We analyzed the networks of social links between these 75K users on both Twitter and Mastodon. The Twitter follower network contains approximately 4M links, whereas the Mastodon network exhibits a relatively lower count of 2.5M links, representing a reduction of approximately 38%. The differences observed at the macroscopic structural level between the two networks are primarily due to their contrasting number of edges. In comparison to Twitter, the Mastodon network exhibits relatively lower density, lower average degree, lower transitivity, and an increased presence of small disconnected components. The fewer connections observed in the Mastodon network could potentially indicate that, at the time of data gathering, the process of link formation among newly-migrated users was still underway. The complementary cumulative distribution functions of the in-degrees in the two networks follow a similar trend that however diverges in a relatively large regime (approximately from 10 up to around \(10^4\), as shown in Fig. 1, left). Despite the variation in degree distribution and edge density, both networks exhibit a similarly high clustering coefficient, modularity, and percentage of reciprocal follower links. These shared characteristics suggest that both networks foster tightly-knit, reciprocal local neighborhoods that are arranged in well-separated communities.
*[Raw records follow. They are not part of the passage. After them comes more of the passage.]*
-- ==== Sys2Proof/Machine/VecArith.lean ====
section
/-! DEFINITION. Vector integer arithmetic (R146, R147), floating-point arithmetic (R148 to R150), compares (R151) and mask
operations (R152). -/
namespace Sys2Proof.Machine

/-! ### VINT (R146) -/

/-- An integer in the class's reading (R17, R57). -/
def readInt (signed : Bool) (x w : Nat) : Int := if signed then sextI x w else ((x % 2 ^ w : Nat) : Int)
/-- The low bits of an exact result. -/
def wrapInt (i : Int) (w : Nat) : Nat := (i % (2 ^ w : Int)).toNat
/-- The exact result is outside the class's range. -/
def outside (signed : Bool) (i : Int) (w : Nat) : Bool :=
  if signed then decide (i < -(2 ^ (w - 1) : Int)) || decide ((2 ^ (w - 1) : Int) ≤ i)
  else decide (i < 0) || decide ((2 ^ w : Int) ≤ i)
/-- `sat` into the class's range (R32). -/
def satInt (signed : Bool) (i : Int) (w : Nat) : Nat :=
  let lo : Int := if signed then -(2 ^ (w - 1) : Int) else 0
  let hi : Int := if signed then 2 ^ (w - 1) - 1 else 2 ^ w - 1
  wrapInt (if i < lo then lo else if hi < i then hi else i) w

/-- The operations of R146 but `vadc` and `vsbc`. -/
inductive IOp where
  | add | sub | rsub | mul | mulh | macc | min | max | and | or | xor | sll | srl | sra | sadd | ssub
  deriving DecidableEq, Repr

/-- A wrapping result with its signed-overflow event (R33). -/
def wrapping (signed : Bool) (i : Int) (w : Nat) : Nat × Ev := (wrapInt i w, { io := signed && outside true i w })

/-- D[e] from A[e], Y and the old D[e] (R146). -/
def iop (op : IOp) (signed : Bool) (w a y d : Nat) : Nat × Ev :=
  let x := readInt signed a w
  let v := readInt signed y w
  match op with
  | .add => wrapping signed (x + v) w
  | .sub => wrapping signed (x - v) w
  | .rsub => wrapping signed (v - x) w
  | .mul => wrapping signed (x * v) w
  | .macc => wrapping signed (readInt signed d w + x * v) w
  | .mulh => (wrapInt (x * v / 2 ^ w) w, {})
  | .min => (if x ≤ v then a else y, {})
  | .max => (if x ≤ v then y else a, {})
  | .and => (a &&& y, {})
  | .or => (a ||| y, {})
  | .xor => (a ^^^ y, {})
  | .sll => (a * 2 ^ (y % w) % 2 ^ w, {})
  | .srl => (a / 2 ^ (y % w), {})
  | .sra => (wrapInt (sextI a w / 2 ^ (y % w)) w, {})
  | .sadd => (satInt signed (x + v) w, { sat := outside signed (x + v) w })
  | .ssub => (satInt signed (x - v) w, { sat := outside signed (x - v) w })

/-- The work of a VINT word. -/
def vintBody (op : IOp) (group : Bool) (imm : Option (VT → Nat)) : Body := fun e s =>
  let t := s.hart.vt
  withY e s group (imm.map fun f => f t) fun y e' s' =>
    let a := s'.hart.group (wA e'.word) t.g
    let d := s'.hart.group (wD e'.word) t.g
    let r := fun i => iop op t.isSigned t.ew (elemOf a t.ew i) (y i) (elemOf d t.ew i)
    vecElems e' s' (activeOf s' e') (fun i => (r i).1) (fun i => (r i).2)

/-- An immediate: sign-extended under CLASS signed, zero-extended under unsigned and for shifts (R62, R141). -/
def immY (i : BitVec 5) (shift : Bool) (t : VT) : Nat :=
  if t.isSigned && !shift then wrapInt i.toInt t.ew else i.toNat % 2 ^ t.ew

/-- The carry and result of `vadc` and `vsbc` at an element (R147). -/
def carryOp (sub : Bool) (w a y c : Nat) : Nat × Bool :=
  if sub then (wrapInt ((a : Int) - y - c) w, decide (a < y + c)) else ((a + y + c) % 2 ^ w, decide (2 ^ w ≤ a + y + c))

/-- The work of `vadc` and `vsbc`: every element below VL, carry through the stored bits of kK (R75, R147). -/
def vcarryBody (sub group : Bool) (imm : Option (VT → Nat)) : Body := fun e s =>
  let t := s.hart.vt
  withY e s group (imm.map fun f => f t) fun y e' s' =>
    let h := s'.hart
    let a := h.group (wA e'.word) t.g
    let k := h.kreg (wK e'.word)
    let r := fun i => carryOp sub t.ew (elemOf a t.ew i) (y i) (k.getLsbD i).toNat
    let all := fun i => decide (i < t.vl)
    .done (s'.onHart fun g =>
      putMaskTo t (wK e'.word) e'.start 4096 (fun i => (r i).2) (putElems t e'.start (wD e'.word) all (fun i => (r i).1) t.vlmax g))

/-- VADDVV (R146). -/
def execVaddVv (d a b : Reg) (k : BitVec 3) (t c : Bool) (s : State) : Out :=
  vissue (encode (.vaddVv d a b k t c)) (vintBody .add true none) s
/-- VSUBVV (R146). -/
def execVsubVv (d a b : Reg) (k : BitVec 3) (t c : Bool) (s : State) : Out :=
  vissue (encode (.vsubVv d a b k t c)) (vintBody .sub true none) s
/-- VRSUBVV (R146). -/
def execVrsubVv (d a b : Reg) (k : BitVec 3) (t c : Bool) (s : State) : Out :=
  vissue (encode (.vrsubVv d a b k t c)) (vintBody .rsub true none) s
/-- VMULVV (R146). -/
def execVmulVv (d a b : Reg) (k : BitVec 3) (t c : Bool) (s : State) : Out :=
  vissue (encode (.vmulVv d a b k t c)) (vintBody .mul true none) s
/-- VMULHVV (R146). -/
def execVmulhVv (d a b : Reg) (k : BitVec 3) (t c : Bool) (s : State) : Out :=
  vissue (encode (.vmulhVv d a b k t c)) (vintBody .mulh true none) s
/-- VMACCVV (R146). -/
def execVmaccVv (d a b : Reg) (k : BitVec 3) (t c : Bool) (s : State) : Out :=
  vissue (encode (.vmaccVv d a b k t c)) (vintBody .macc true none) s
/-- VMINVV (R146). -/
def execVminVv (d a b : Reg) (k : BitVec 3) (t c : Bool) (s : State) : Out :=
  vissue (encode (.vminVv d a b k t c)) (vintBody .min true none) s
/-- VMAXVV (R146). -/
def execVmaxVv (d a b : Reg) (k : BitVec 3) (t c : Bool) (s : State) : Out :=
  vissue (encode (.vmaxVv d a b k t c)) (vintBody .max true none) s
/-- VANDVV (R146). -/
def execVandVv (d a b : Reg) (k : BitVec 3) (t c : Bool) (s : State) : Out :=
  vissue (encode (.vandVv d a b k t c)) (vintBody .and true none) s
/-- VORVV (R146). -/
def execVorVv (d a b : Reg) (k : BitVec 3) (t c : Bool) (s : State) : Out :=
  vissue (encode (.vorVv d a b k t c)) (vintBody .or true none) s
/-- VXORVV (R146). -/
def execVxorVv (d a b : Reg) (k : BitVec 3) (t c : Bool) (s : State) : Out :=
  vissue (encode (.vxorVv d a b k t c)) (vintBody .xor true none) s
/-- VSLLVV (R146). -/
def execVsllVv (d a b : Reg) (k : BitVec 3) (t c : Bool) (s : State) : Out :=
  vissue (encode (.vsllVv d a b k t c)) (vintBody .sll true none) s
/-- VSRLVV (R146). -/
def execVsrlVv (d a b : Reg) (k : BitVec 3) (t c : Bool) (s : State) : Out :=
  vissue (encode (.vsrlVv d a b k t c)) (vintBody .srl true none) s
/-- VSRAVV (R146). -/
def execVsraVv (d a b : Reg) (k : BitVec 3) (t c : Bool) (s : State) : Out :=
  vissue (encode (.vsraVv d a b k t c)) (vintBody .sra true none) s
/-- VADCVV (R147). -/
def execVadcVv (d a b : Reg) (k : BitVec 3) (c : Bool) (s : State) : Out :=
  vissue (encode (.vadcVv d a b k c)) (vcarryBody false true none) s
/-- VSBCVV (R147). -/
def execVsbcVv (d a b : Reg) (k : BitVec 3) (c : Bool) (s : State) : Out :=
  vissue (encode (.vsbcVv d a b k c)) (vcarryBody true true none) s
/-- VSADDVV (R146). -/
def execVsaddVv (d a b : Reg) (k : BitVec 3) (t c : Bool) (s : State) : Out :=
  vissue (encode (.vsaddVv d a b k t c)) (vintBody .sadd true none) s
/-- VSSUBVV (R146). -/
def execVssubVv (d a b : Reg) (k : BitVec 3) (t c : Bool) (s : State) : Out :=
  vissue (encode (.vssubVv d a b k t c)) (vintBody .ssub true none) s
/-- VADDVX (R146). -/
def execVaddVx (d a b : Reg) (k : BitVec 3) (t c : Bool) (s : State) : Out :=
  vissue (encode (.vaddVx d a b k t c)) (vintBody .add false none) s
/-- VSUBVX (R146). -/
def execVsubVx (d a b : Reg) (k : BitVec 3) (t c : Bool) (s : State) : Out :=
  vissue (encode (.vsubVx d a b k t c)) (vintBody .sub false none) s
/-- VRSUBVX (R146). -/
def execVrsubVx (d a b : Reg) (k : BitVec 3) (t c : Bool) (s : State) : Out :=
  vissue (encode (.vrsubVx d a b k t c)) (vintBody .rsub false none) s
/-- VMULVX (R146). -/
def execVmulVx (d a b : Reg) (k : BitVec 3) (t c : Bool) (s : State) : Out :=
  vissue (encode (.vmulVx d a b k t c)) (vintBody .mul false none) s
/-- VMULHVX (R146). -/
def execVmulhVx (d a b : Reg) (k : BitVec 3) (t c : Bool) (s : State) : Out :=
  vissue (encode (.vmulhVx d a b k t c)) (vintBody .mulh false none) s
/-- VMACCVX (R146). -/
def execVmaccVx (d a b : Reg) (k : BitVec 3) (t c : Bool) (s : State) : Out :=
  vissue (encode (.vmaccVx d a b k t c)) (vintBody .macc false none) s
/-- VMINVX (R146). -/
def execVminVx (d a b : Reg) (k : BitVec 3) (t c : Bool) (s : State) : Out :=
  vissue (encode (.vminVx d a b k t c)) (vintBody .min false none) s
/-- VMAXVX (R146). -/
def execVmaxVx (d a b : Reg) (k : BitVec 3) (t c : Bool) (s : State) : Out :=
  vissue (encode (.vmaxVx d a b k t c)) (vintBody .max false none) s
/-- VANDVX (R146). -/
def execVandVx (d a b : Reg) (k : BitVec 3) (t c : Bool) (s : State) : Out :=
  vissue (encode (.vandVx d a b k t c)) (vintBody .and false none) s
/-- VORVX (R146). -/
def execVorVx (d a b : Reg) (k : BitVec 3) (t c : Bool) (s : State) : Out :=
  vissue (encode (.vorVx d a b k t c)) (vintBody .or false none) s
/-- VXORVX (R146). -/
def execVxorVx (d a b : Reg) (k : BitVec 3) (t c : Bool) (s : State) : Out :=
  vissue (encode (.vxorVx d a b k t c)) (vintBody .xor false none) s
/-- VSLLVX (R146). -/
def execVsllVx (d a b : Reg) (k : BitVec 3) (t c : Bool) (s : State) : Out :=
  vissue (encode (.vsllVx d a b k t c)) (vintBody .sll false none) s
/-- VSRLVX (R146). -/
def execVsrlVx (d a b : Reg) (k : BitVec 3) (t c : Bool) (s : State) : Out :=
  vissue (encode (.vsrlVx d a b k t c)) (vintBody .srl false none) s
/-- VSRAVX (R146). -/
def execVsraVx (d a b : Reg) (k : BitVec 3) (t c : Bool) (s : State) : Out :=
  vissue (encode (.vsraVx d a b k t c)) (vintBody .sra false none) s
/-- VADCVX (R147). -/
def execVadcVx (d a b : Reg) (k : BitVec 3) (c : Bool) (s : State) : Out :=
  vissue (encode (.vadcVx d a b k c)) (vcarryBody false false none) s
/-- VSBCVX (R147). -/
def execVsbcVx (d a b : Reg) (k : BitVec 3) (c : Bool) (s : State) : Out :=
  vissue (encode (.vsbcVx d a b k c)) (vcarryBody true false none) s
/-- VSADDVX (R146). -/
def execVsaddVx (d a b : Reg) (k : BitVec 3) (t c : Bool) (s : State) : Out :=
  vissue (encode (.vsaddVx d a b k t c)) (vintBody .sadd false none) s
/-- VSSUBVX (R146). -/
def execVssubVx (d a b : Reg) (k : BitVec 3) (t c : Bool) (s : State) : Out :=
  vissue (encode (.vssubVx d a b k t c)) (vintBody .ssub false none) s
/-- VADDVI (R146). -/
def execVaddVi (d a : Reg) (i : BitVec 5) (k : BitVec 3) (t c : Bool) (s : State) : Out :=
  vissue (encode (.vaddVi d a i k t c)) (vintBody .add false (some (immY i false))) s
/-- VSUBVI (R146). -/
def execVsubVi (d a : Reg) (i : BitVec 5) (k : BitVec 3) (t c : Bool) (s : State) : Out :=
  vissue (encode (.vsubVi d a i k t c)) (vintBody .sub false (some (immY i false))) s
/-- VRSUBVI (R146). -/
def execVrsubVi (d a : Reg) (i : BitVec 5) (k : BitVec 3) (t c : Bool) (s : State) : Out :=
  vissue (encode (.vrsubVi d a i k t c)) (vintBody .rsub false (some (immY i false))) s
/-- VMULVI (R146). -/
def execVmulVi (d a : Reg) (i : BitVec 5) (k : BitVec 3) (t c : Bool) (s : State) : Out :=
  vissue (encode (.vmulVi d a i k t c)) (vintBody .mul false (some (immY i false))) s
/-- VMULHVI (R146). -/
def execVmulhVi (d a : Reg) (i : BitVec 5) (k : BitVec 3) (t c : Bool) (s : State) : Out :=
  vissue (encode (.vmulhVi d a i k t c)) (vintBody .mulh false (some (immY i false))) s
/-- VMACCVI (R146). -/
def execVmaccVi (d a : Reg) (i : BitVec 5) (k : BitVec 3) (t c : Bool) (s : State) : Out :=
  vissue (encode (.vmaccVi d a i k t c)) (vintBody .macc false (some (immY i false))) s
/-- VMINVI (R146). -/
def execVminVi (d a : Reg) (i : BitVec 5) (k : BitVec 3) (t c : Bool) (s : State) : Out :=
  vissue (encode (.vminVi d a i k t c)) (vintBody .min false (some (immY i false))) s
/-- VMAXVI (R146). -/
def execVmaxVi (d a : Reg) (i : BitVec 5) (k : BitVec 3) (t c : Bool) (s : State) : Out :=
  vissue (encode (.vmaxVi d a i k t c)) (vintBody .max false (some (immY i false))) s
/-- VANDVI (R146). -/
def execVandVi (d a : Reg) (i : BitVec 5) (k : BitVec 3) (t c : Bool) (s : State) : Out :=
  vissue (encode (.vandVi d a i k t c)) (vintBody .and false (some (immY i false))) s
/-- VORVI (R146). -/
def execVorVi (d a : Reg) (i : BitVec 5) (k : BitVec 3) (t c : Bool) (s : State) : Out :=
  vissue (encode (.vorVi d a i k t c)) (vintBody .or false (some (immY i false))) s
/-- VXORVI (R146). -/
def execVxorVi (d a : Reg) (i : BitVec 5) (k : BitVec 3) (t c : Bool) (s : State) : Out :=
  vissue (encode (.vxorVi d a i k t c)) (vintBody .xor false (some (immY i false))) s
/-- VSLLVI (R146). -/
def execVsllVi (d a : Reg) (i : BitVec 5) (k : BitVec 3) (t c : Bool) (s : State) : Out :=
  vissue (encode (.vsllVi d a i k t c)) (vintBody .sll false (some (immY i true))) s
/-- VSRLVI (R146). -/
def execVsrlVi (d a : Reg) (i : BitVec 5) (k : BitVec 3) (t c : Bool) (s : State) : Out :=
  vissue (encode (.vsrlVi d a i k t c)) (vintBody .srl false (some (immY i true))) s
/-- VSRAVI (R146). -/
def execVsraVi (d a : Reg) (i : BitVec 5) (k : BitVec 3) (t c : Bool) (s : State) : Out :=
  vissue (encode (.vsraVi d a i k t c)) (vintBody .sra false (some (immY i true))) s
/-- VADCVI (R147). -/
def execVadcVi (d a : Reg) (i : BitVec 5) (k : BitVec 3) (c : Bool) (s : State) : Out :=
  vissue (encode (.vadcVi d a i k c)) (vcarryBody false false (some (immY i false))) s
/-- VSBCVI (R147). -/
def execVsbcVi (d a : Reg) (i : BitVec 5) (k : BitVec 3) (c : Bool) (s : State) : Out :=
  vissue (encode (.vsbcVi d a i k c)) (vcarryBody true false (some (immY i false))) s
/-- VSADDVI (R146). -/
def execVsaddVi (d a : Reg) (i : BitVec 5) (k : BitVec 3) (t c : Bool) (s : State) : Out :=
  vissue (encode (.vsaddVi d a i k t c)) (vintBody .sadd false (some (immY i false))) s
/-- VSSUBVI (R146). -/
def execVssubVi (d a : Reg) (i : BitVec 5) (k : BitVec 3) (t c : Bool) (s : State) : Out :=
  vissue (encode (.vssubVi d a i k t c)) (vintBody .ssub false (some (immY i false))) s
The connections within the Mastodon network mirror in part the social relationships observed in the Twitter network. Approximately 30% of the links observed in Twitter can be found within Mastodon. When focusing on the backbone of the Twitter network, which is a pruned graph whereby spurious connections are filtered out (see Methods), the proportion of Twitter links replicated on Mastodon increases to 41%. This significant presence of shared edges, particularly in the backbone network, suggests that the migration was in part driven by the desire to “replicate” the existing Twitter social network on a new platform, rather than establishing an entirely new social context; indeed, this appears to moderately hold at node-neighborhood level, as hinted by a Spearman correlation of 0.6 between the rankings of local clustering coefficients of shared nodes in Twitter and Mastodon graphs. The structural metrics of both networks are summarized in Fig. 1 (right).

Figure 1
figure 1

(Left) Comparison between the CCDF of the in-degree distributions of the Twitter and Mastodon networks. (Right) Main structural traits of the Twitter migration network and Mastodon network; the difference in the number of nodes is due to the presence of isolated nodes, i.e., migrated users having no ties with other migrated users in the Mastodon network.

Social influence of migrants

The widespread practice of using Twitter to announce one’s decision to migrate to Mastodon raises the question of whether social influence played a role in Twitter users’ migration choices. To investigate this, we resorted to compartmental epidemic models to characterize the “infectiousness” of migration decisions. Epidemic models have been extensively used to simulate information diffusion within social systems16,42, under the principle that the process of influence spreads through social connections, akin to the transmission of communicable diseases through social interactions, and that the population under study is partitioned into predefined compartments expressing epidemiological states. This allows us to focus on understanding global patterns, not on “who-infects-whom”, thus in contrast to the approach underlying stochastic information diffusion and maximization models43 which assume the availability of a network of connections among individuals, possibly with additional information about user-attributes44.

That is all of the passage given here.